Exercise instructions: Where the records below show a line containing "offset, which the", start copying; end with the line containing "R101, R203: every", and copy it too.

Material for the task:
/-- Apart from an INIT_GO, a host action writes the request, its capture, and the value the host read. -/
theorem host_frame {a : HostAction} {s t : State} (h : exec (hostInstr a) s = .next t) :
    (∃ v, a = .write 0 v ∧ v.extractLsb' 0 2 = 1#2 ∧ t = requestInit s)
      ∨ ∃ index kind arg rdVal frame xkind owner d x,
        t = { s with
          xcmdIndex := index, xcmdKind := kind, xarg := arg, rdVal := rdVal
          xframe := frame, xkind := xkind, xowner := owner, done := d, xst := x } := by
  cases a with
  | read n => injection h with h; exact .inr ⟨_, _, _, _, _, _, _, _, _, h.symm⟩
  | write n v =>
    simp only [hostInstr] at h
    split at h
    · next hn =>
      split at h
      · next hv => injection h with h; exact .inl ⟨v, by rw [hn], hv, h.symm⟩
      split at h
      · injection h with h; subst h
        obtain e | ⟨-, k, -, e⟩ := requestTxn_cases s
        · exact .inr ⟨_, _, _, _, _, _, _, _, _, e⟩
        · exact .inr ⟨_, _, _, _, _, _, _, _, _, e⟩
      · injection h with h; exact .inr ⟨_, _, _, _, _, _, _, _, _, h.symm⟩
    split at h
    · injection h with h; exact .inr ⟨_, _, _, _, _, _, _, _, _, h.symm⟩
    split at h
    · injection h with h; exact .inr ⟨_, _, _, _, _, _, _, _, _, h.symm⟩
    · injection h with h; exact .inr ⟨_, _, _, _, _, _, _, _, _, h.symm⟩

/-! ### The statements -/

/-- Settles O11: the value read is `statusWord`, its fields read off above. -/
theorem readStatus : Obligations.ReadStatus := by
  refine ⟨fun s => ⟨statusWord s, rfl, ?_⟩, rfl, exec_wrRo 3⟩
  obtain ⟨hbusy, hdone, hocr, hcs⟩ := statusWord_flags s
  obtain ⟨hist, htype, hphase, herr, hfail, hzero⟩ := statusWord_codes s
  exact ⟨hbusy, hdone, hist, htype, hphase, herr, hfail, hocr, hcs, hzero⟩

/-- Settles O12: the value read is `respWord`, its fields read off above. -/
theorem readResp : Obligations.ReadResp := by
  refine ⟨fun s => ⟨respWord s, rfl, ?_⟩, rfl, exec_wrRo 4⟩
  obtain ⟨hstatus, hzero⟩ := respWord_bytes s
  obtain ⟨hvalid, hextra, hnone, hidle, hillegal, herror⟩ := respWord_flags s
  exact ⟨hstatus, hvalid, hextra, hnone, hidle, hillegal, herror, hzero⟩

/-- Settles O13: each register's value is `readReg`'s; XCMD's by its fields. -/
theorem readOtherRegisters : Obligations.ReadOtherRegisters := fun s =>
  ⟨exec_rd 0 s, ⟨readReg 1 s, exec_rd 1 s, readReg_xcmd_fields s⟩, exec_rd 2 s, exec_rd 5 s, exec_rd 6 s,
    exec_rd 7 s⟩

/-- Settles O14: the write is `writeXcmd`, and the reserved kind makes XACT_GO nothing. -/
theorem writeXcmd_readsBack : Obligations.WriteXcmd := by
  intro v s
  refine ⟨writeXcmd v s, rfl, rfl, ?_, fun hkind ignored => ?_⟩
  · rw [exec_rd, readReg_writeXcmd]
  · exact congrArg Host.Outcome.next (requestTxn_of_reserved hkind)

/-- Settles O15: the write is a record update, and XARG reads whole. -/
theorem writeXarg_readsBack : Obligations.WriteXarg := fun v s =>
  ⟨writeXarg v s, rfl, rfl, exec_rd 2 (writeXarg v s)⟩

/-- Settles O16: neither row's meaning touches the state. -/
theorem ignoredWrites : Obligations.IgnoredWrites := fun s => ⟨fun _ _ => rfl, fun n v => exec_wrRo n v s⟩

/-- Settles O19: INIT_GO leaves the bus alone whether or not it is accepted, and the other actions write none of
the fields named. -/
theorem hostNeverTouchesTheBus : Obligations.HostNeverTouchesTheBus := by
  intro a s t h
  obtain ⟨v, ha, hv, rfl⟩ | ⟨index, kind, arg, rdVal, frame, xkind, owner, d, x, rfl⟩ := host_frame h
  · cases hb : s.busy with
    | true => simp [requestInit, hb]
    | false => simp [requestInit, hb, State.response, ha, hv]
  · simp [State.response]

/-- Settles O40: `step_of_host`, the turn taken off being the schedule's tail. -/
theorem stepRunsHostAction : Obligations.StepRunsHostAction := by
  intro s a rest h
  have hadv : advance s = { s with sched := rest } := by simp [advance, h]
  rw [step_of_host h, hadv]

end Sys2Proof.Machine

/-! What a core step writes, and what it does not read. -/

namespace Sys2Proof.Machine

/-! ### What a core step writes -/

/-- The request registers, the value last read and whether the collaborators hang: the host's and the
environment's to write (R35). -/
def State.outside (s : State) : Index × BitVec 2 × Word × Word × Bool :=
  (s.xcmdIndex, s.xcmdKind, s.xarg, s.rdVal, s.hung)

/-- The five response registers (R29). -/
def State.respRegs (s : State) : Byte × Bool × Word × Bool × Bool :=
  (s.respStatus, s.respValid, s.respExtra, s.respExtraValid, s.respNoresp)

/-- The OCR and its flag (R30). -/
def State.ocrRegs (s : State) : Word × Bool := (s.ocr, s.ocrValid)

theorem released_outside (s : State) : (released s).outside = s.outside := by rw [released_frame]; rfl

theorem released_ocrRegs (s : State) : (released s).ocrRegs = s.ocrRegs := by rw [released_frame]; rfl

theorem completeCmd_outside {c : Cmd} {r : TxnResult} {s t : State} (h : completeCmd c r s = .next t) :
    t.outside = s.outside := by rw [completeCmd_frame h]; rfl

theorem completeCmd0_ocrRegs (r : TxnResult) (s : State) : (completeCmd0 r s).ocrRegs = s.ocrRegs := by
  unfold completeCmd0; (repeat' split) <;> rfl

theorem completeCmd8_ocrRegs {r : TxnResult} {s t : State} (h : completeCmd8 r s = .next t) :
    t.ocrRegs = s.ocrRegs := by
  unfold completeCmd8 at h
  (repeat' split at h) <;> cases h <;> rfl

theorem completeCmd55_ocrRegs (r : TxnResult) (s : State) : (completeCmd55 r s).ocrRegs = s.ocrRegs := by
  unfold completeCmd55; split <;> rfl

theorem completeAcmd41_ocrRegs (r : TxnResult) (s : State) : (completeAcmd41 r s).ocrRegs = s.ocrRegs := by
  unfold completeAcmd41; (repeat' split) <;> rfl

/-- Only CMD58's completion writes the OCR (R99). -/
theorem completeCmd_ocrRegs {c : Cmd} {r : TxnResult} {s t : State} (hi : s.ist = cmdIst c)
    (h : completeCmd c r s = .next t) : t.ocrRegs = s.ocrRegs ∨ s.ist = .cmd58 := by
  unfold completeCmd at h
  rw [if_pos hi] at h
  cases c with
  | cmd0 => injection h with h; exact .inl (h ▸ completeCmd0_ocrRegs r s)
  | cmd8 => exact .inl (completeCmd8_ocrRegs h)
  | cmd58 => exact .inr hi
  | cmd55 => injection h with h; exact .inl (h ▸ completeCmd55_ocrRegs r s)
  | acmd41 => injection h with h; exact .inl (h ▸ completeAcmd41_ocrRegs r s)
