-- ==== Sys2Proof/Machine/State.lean ====
section
/-! DEFINITION. The state of the block (10_state.md), the actions of its host (20_memory.md R51), the answers
it gives them, and the state after reset (70_reset_and_hazards.md R230). -/

namespace Sys2Proof.Machine

/-- The generator state `(A, B, C, W, RV, RP)` of R24. -/
structure Generator where
  /-- Mixing register `A` (R20). -/
  a : Word64
  /-- Mixing register `B` (R20). -/
  b : Word64
  /-- Mixing register `C` (R20). -/
  c : Word64
  /-- The counter `W` (R21). -/
  w : Word64
  /-- The pending value `RV` of the byte reader (R22). -/
  rv : Word64
  /-- The cursor `RP`, read as a signed value (R23). -/
  rp : Byte
deriving DecidableEq, Repr

/-- The error codes 1 to 5 of 60_exceptions.md R200. -/
inductive CommandError where
  /-- Code 1: a signed bound `<= 0` (R127 to R129). -/
  | invalidArgument
  /-- Code 2: `IMGLEN < 41` (R173). -/
  | insufficientData
  /-- Code 3: a word that spells no command (R71). -/
  | illegalCommand
  /-- Code 4: `SEEDED = 0` (R26, R101). -/
  | notSeeded
  /-- Code 5: a cursor outside [0, 8] at `READ` (R141). -/
  | cursorRange
deriving DecidableEq, Repr

/-- The widths of a host access, in bytes 1, 2, 4 or 8 (R51). -/
inductive Width where
  | b1
  | b2
  | b4
  | b8
deriving DecidableEq, Repr

/-- What reaches the block from outside: a host access at the address `P_BASE + off` (R51), `off` taken
modulo 2^64 so that every address is some offset (log 7), or a reset (R230). -/
inductive HostAction where
  /-- `MemRead(P_BASE + off, n)`. -/
  | read (off : Word64) (n : Width)
  /-- `MemWrite(P_BASE + off, n, v)`; only the low `8 n` bits of `v` are on the bus (log 19). -/
  | write (off : Word64) (n : Width) (v : Word64)
  /-- The platform's reset input (log 15). -/
  | reset
deriving DecidableEq, Repr

/-- The block's answer to one access (log 4). -/
inductive BusResponse where
  /-- A read's value, zero-extended (R52). -/
  | data (v : Word64)
  /-- An admitted write was performed. -/
  | done
  /-- The bus error of an access that is not admitted (R206). -/
  | busError
deriving DecidableEq, Repr

/-- The reasons the model stops with a fault. -/
inductive Fault where
  /-- Raised by `State.readGenerator`, the one accessor of the generator, while it holds no value: the spec has
  a model fault there (R230; U13 of 93_implementation_defined.md). Safe: no value is invented. No command reaches
  it, since each raises NOT_SEEDED first (R101; log 16). -/
  | generatorHoldsNoValue
deriving DecidableEq, Repr

/-- The reasons the model gives an instruction no meaning. -/
inductive Refusal where
  /-- Raised by an arm of `exec` whose instruction has no meaning yet. Safe: nothing can be proved of it. -/
  | notModelled (mnemonic : String)
deriving DecidableEq, Repr

/-- The state of the block. `pending` and `response` are the model's own (logs 1 and 4); every other field
is the spec's. -/
structure State where
  /-- `CMD[31:0]`, the last command word written (R31). -/
  cmd : Word32
  /-- `STATUS.ERR` (R32): `none` is the code 0, `OK`. -/
  err : Option CommandError
  /-- `SEEDED`, `STATUS[4]` (R26). -/
  seeded : Bool
  /-- `STICKY`, `STATUS[5]` (R32). -/
  sticky : Bool
  /-- `ARG0` (R33). -/
  arg0 : Word64
  /-- `ARG1` (R33). -/
  arg1 : Word64
  /-- `ARG2` (R33). -/
  arg2 : Word64
  /-- `RESULT` (R34). -/
  result : Word64
  /-- `IMGLEN` (R35). -/
  imgLen : Word64
  /-- `IMG[0]` to `IMG[47]` (R37): the cell `(i, v)` says that byte `i` is `v`; an unlisted byte is 0, its
  value after reset (log 13). -/
  img : List Host.Cell
  /-- The generator state (R20 to R24). It holds a value only while `seeded` (R26). -/
  gen : Generator
  /-- The actions that have reached the block and are not yet performed, oldest first (R61; log 1). -/
  pending : List HostAction
  /-- The answer to the last access performed, `none` before the first (log 4). -/
  response : Option BusResponse
deriving DecidableEq, Repr

/-- The contents of the generator registers at reset. The spec gives none (R230); the model names zero,
which nothing reads while `SEEDED = 0` (log 6). -/
def Generator.atReset : Generator where
  a := 0
  b := 0
  c := 0
  w := 0
  rv := 0
  rp := 0

/-- R230: the state after reset. -/
def State.reset : State where
  cmd := 0
  err := none
  seeded := false
  sticky := false
  arg0 := 0
  arg1 := 0
  arg2 := 0
  result := 0
  imgLen := 0
  img := []
  gen := Generator.atReset
  pending := []
  response := none

end Sys2Proof.Machine
end

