/-- R38, the frame of every command: what it leaves. No command writes `CMD` or `ARG0` to `ARG2`, the queue or
the answer to the host; `STICKY` changes only with an error; only `SAVE` writes the image and `IMGLEN`, and of
the image only bytes 0 to 47; only a command with a result writes `RESULT`; only `SEED` and `RESTORE` write
`SEEDED`; `NOP` and `SAVE` leave the generator, and every command but `READ`, `SEED` and `RESTORE` leaves
`RV` and `RP`. -/
def Obligations.FrameOfEveryCommand : Prop :=
  ∀ (i : Instr) (s t : State), exec i s = .next t →
    (t.cmd = s.cmd ∧ t.arg0 = s.arg0 ∧ t.arg1 = s.arg1 ∧ t.arg2 = s.arg2 ∧ t.pending = s.pending ∧
      t.response = s.response) ∧
    (t.err = none → t.sticky = s.sticky) ∧
    (i ≠ .save → t.imgLen = s.imgLen ∧ ∀ j, Memory.read t.img j = Memory.read s.img j) ∧
    (i = .save → ∀ j, 48 ≤ j → Memory.read t.img j = Memory.read s.img j) ∧
    (¬ hasResult i → t.result = s.result) ∧
    ((∀ c, i ≠ .seed c) → i ≠ .restore → t.seeded = s.seeded) ∧
    (i = .nop ∨ i = .save → t.gen = s.gen) ∧
    ((∀ c, i ≠ .read c) → (∀ c, i ≠ .seed c) → i ≠ .restore → t.gen.rv = s.gen.rv ∧ t.gen.rp = s.gen.rp)

/-! ### The register window (10_state.md, 20_memory.md) -/

/-- R30, R32, R36: what an 8-byte read of each register returns, and where each byte of the image stands;
`STATUS` is `ERR + 16 SEEDED + 32 STICKY`, and reserved offsets and bits read 0. -/
def Obligations.WindowHoldsTheRegisters : Prop :=
  ∀ s : State,
    windowRead s 0x00 8 = s.cmd.setWidth 64 ∧ windowRead s 0x08 8 = statusWord s ∧
    (statusWord s).toNat = (errCode s.err).toNat + 16 * s.seeded.toNat + 32 * s.sticky.toNat ∧
    windowRead s 0x10 8 = s.arg0 ∧ windowRead s 0x18 8 = s.arg1 ∧ windowRead s 0x20 8 = s.arg2 ∧
    windowRead s 0x28 8 = s.result ∧ windowRead s 0x30 8 = s.imgLen ∧ windowRead s 0x38 8 = 0 ∧
    windowRead s 0x70 8 = 0 ∧ windowRead s 0x78 8 = 0 ∧
    ∀ i < 48, windowByte s (0x40 + i) = Memory.read s.img i

/-- R52, R56: an admitted read answers the bytes it covers, the lowest offset in bits [7:0], and changes
nothing of the block. The queue and the answer are the model's fields (logs 1 and 4). -/
def Obligations.ReadsReturnBytesAndChangeNothing : Prop :=
  ∀ (s : State) (off : Word64) (n : Width) (rest : List HostAction),
    s.pending = .read off n :: rest → off.toNat + n.bytes ≤ 0x80 → off.toNat % n.bytes = 0 →
    ∃ v, step s = .next { s with pending := rest, response := some (.data v) } ∧
      ∀ j < 8, byteOf v j = if j < n.bytes then windowByte s (off.toNat + j) else 0

/-- R53, R57: an admitted write that does not touch `CMD` changes exactly the writable bytes it covers: every
other byte of the window reads as before, and the generator, which is not in the window, is as it was. That the action
leaves the queue and is answered `done` are the model's choices (logs 1 and 4). -/
def Obligations.WritesChangeTheBytesTheyCover : Prop :=
  ∀ (s : State) (off : Word64) (n : Width) (v : Word64) (rest : List HostAction),
    s.pending = .write off n v :: rest → 8 ≤ off.toNat → off.toNat + n.bytes ≤ 0x80 →
    off.toNat % n.bytes = 0 →
    ∃ t, step s = .next t ∧ t.pending = rest ∧ t.response = some .done ∧ t.gen = s.gen ∧ t.cmd = s.cmd ∧
      t.err = s.err ∧ t.seeded = s.seeded ∧ t.sticky = s.sticky ∧ t.result = s.result ∧
      ∀ o < 0x80,
        ((off.toNat ≤ o ∧ o < off.toNat + n.bytes ∧ writable o) →
          windowByte t o = byteOf v (o - off.toNat)) ∧
        (¬ (off.toNat ≤ o ∧ o < off.toNat + n.bytes ∧ writable o) → windowByte t o = windowByte s o)

/-- R51, R54, R55, R206: an access outside the window, a misaligned one, or a write that touches `CMD` in
another form than 4 or 8 bytes at offset 0, is answered with a bus error, changes no state of the block and
executes no command. That the answer is a next state of the model is the model's choice (log 5). -/
def Obligations.UnadmittedAccessesAreBusErrors : Prop :=
  ∀ (s : State) (off : Word64) (n : Width) (v : Word64) (rest : List HostAction),
    (s.pending = .read off n :: rest → (0x80 < off.toNat + n.bytes ∨ off.toNat % n.bytes ≠ 0) →
      step s = .next { s with pending := rest, response := some .busError }) ∧
    (s.pending = .write off n v :: rest →
      (0x80 < off.toNat + n.bytes ∨ off.toNat % n.bytes ≠ 0 ∨
        (off.toNat < 8 ∧ ¬ (off.toNat = 0 ∧ (n = .b4 ∨ n = .b8)))) →
      step s = .next { s with pending := rest, response := some .busError })

/-- R5, R50, R51: `P_BASE` is a multiple of 128, and every host address is `P_BASE + off` for exactly one
offset, which the model's actions carry (log 7). -/
def Obligations.AddressesAreOffsetsFromTheBase : Prop :=
  Config.base.toNat % 128 = 0 ∧
  (∀ a : Word64, addressOfOffset (offsetOfAddress a) = a) ∧
  ∀ off : Word64, offsetOfAddress (addressOfOffset off) = off

/-! ### Invariants -/

/-- The reset state meets the invariant: no error without `STICKY` and no result before the block is seeded
(R34, R230). Its first conjunct, the canonical form of the image's cell list, is the model's representation (log
13). -/
def Obligations.ResetMeetsTheInvariant : Prop := State.reset.Inv

/-- R34, R101, R203: every step keeps the invariant: no error without `STICKY`, and no result before the block
is seeded. Its first conjunct, the canonical form of the image's cell list, is the model's representation (log
13). -/
def Obligations.StepKeepsTheInvariant : Prop :=
  ∀ s t : State, s.Inv → step s = .next t → t.Inv
end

Written answer:
offset, which the model's actions carry (log 7). -/
def Obligations.AddressesAreOffsetsFromTheBase : Prop :=
  Config.base.toNat % 128 = 0 ∧
  (∀ a : Word64, addressOfOffset (offsetOfAddress a) = a) ∧
  ∀ off : Word64, offsetOfAddress (addressOfOffset off) = off

/-! ### Invariants -/

/-- The reset state meets the invariant: no error without `STICKY` and no result before the block is seeded
(R34, R230). Its first conjunct, the canonical form of the image's cell list, is the model's representation (log
13). -/
def Obligations.ResetMeetsTheInvariant : Prop := State.reset.Inv

/-- R34, R101, R203: every step keeps the invariant: no error without `STICKY`, and no result before the block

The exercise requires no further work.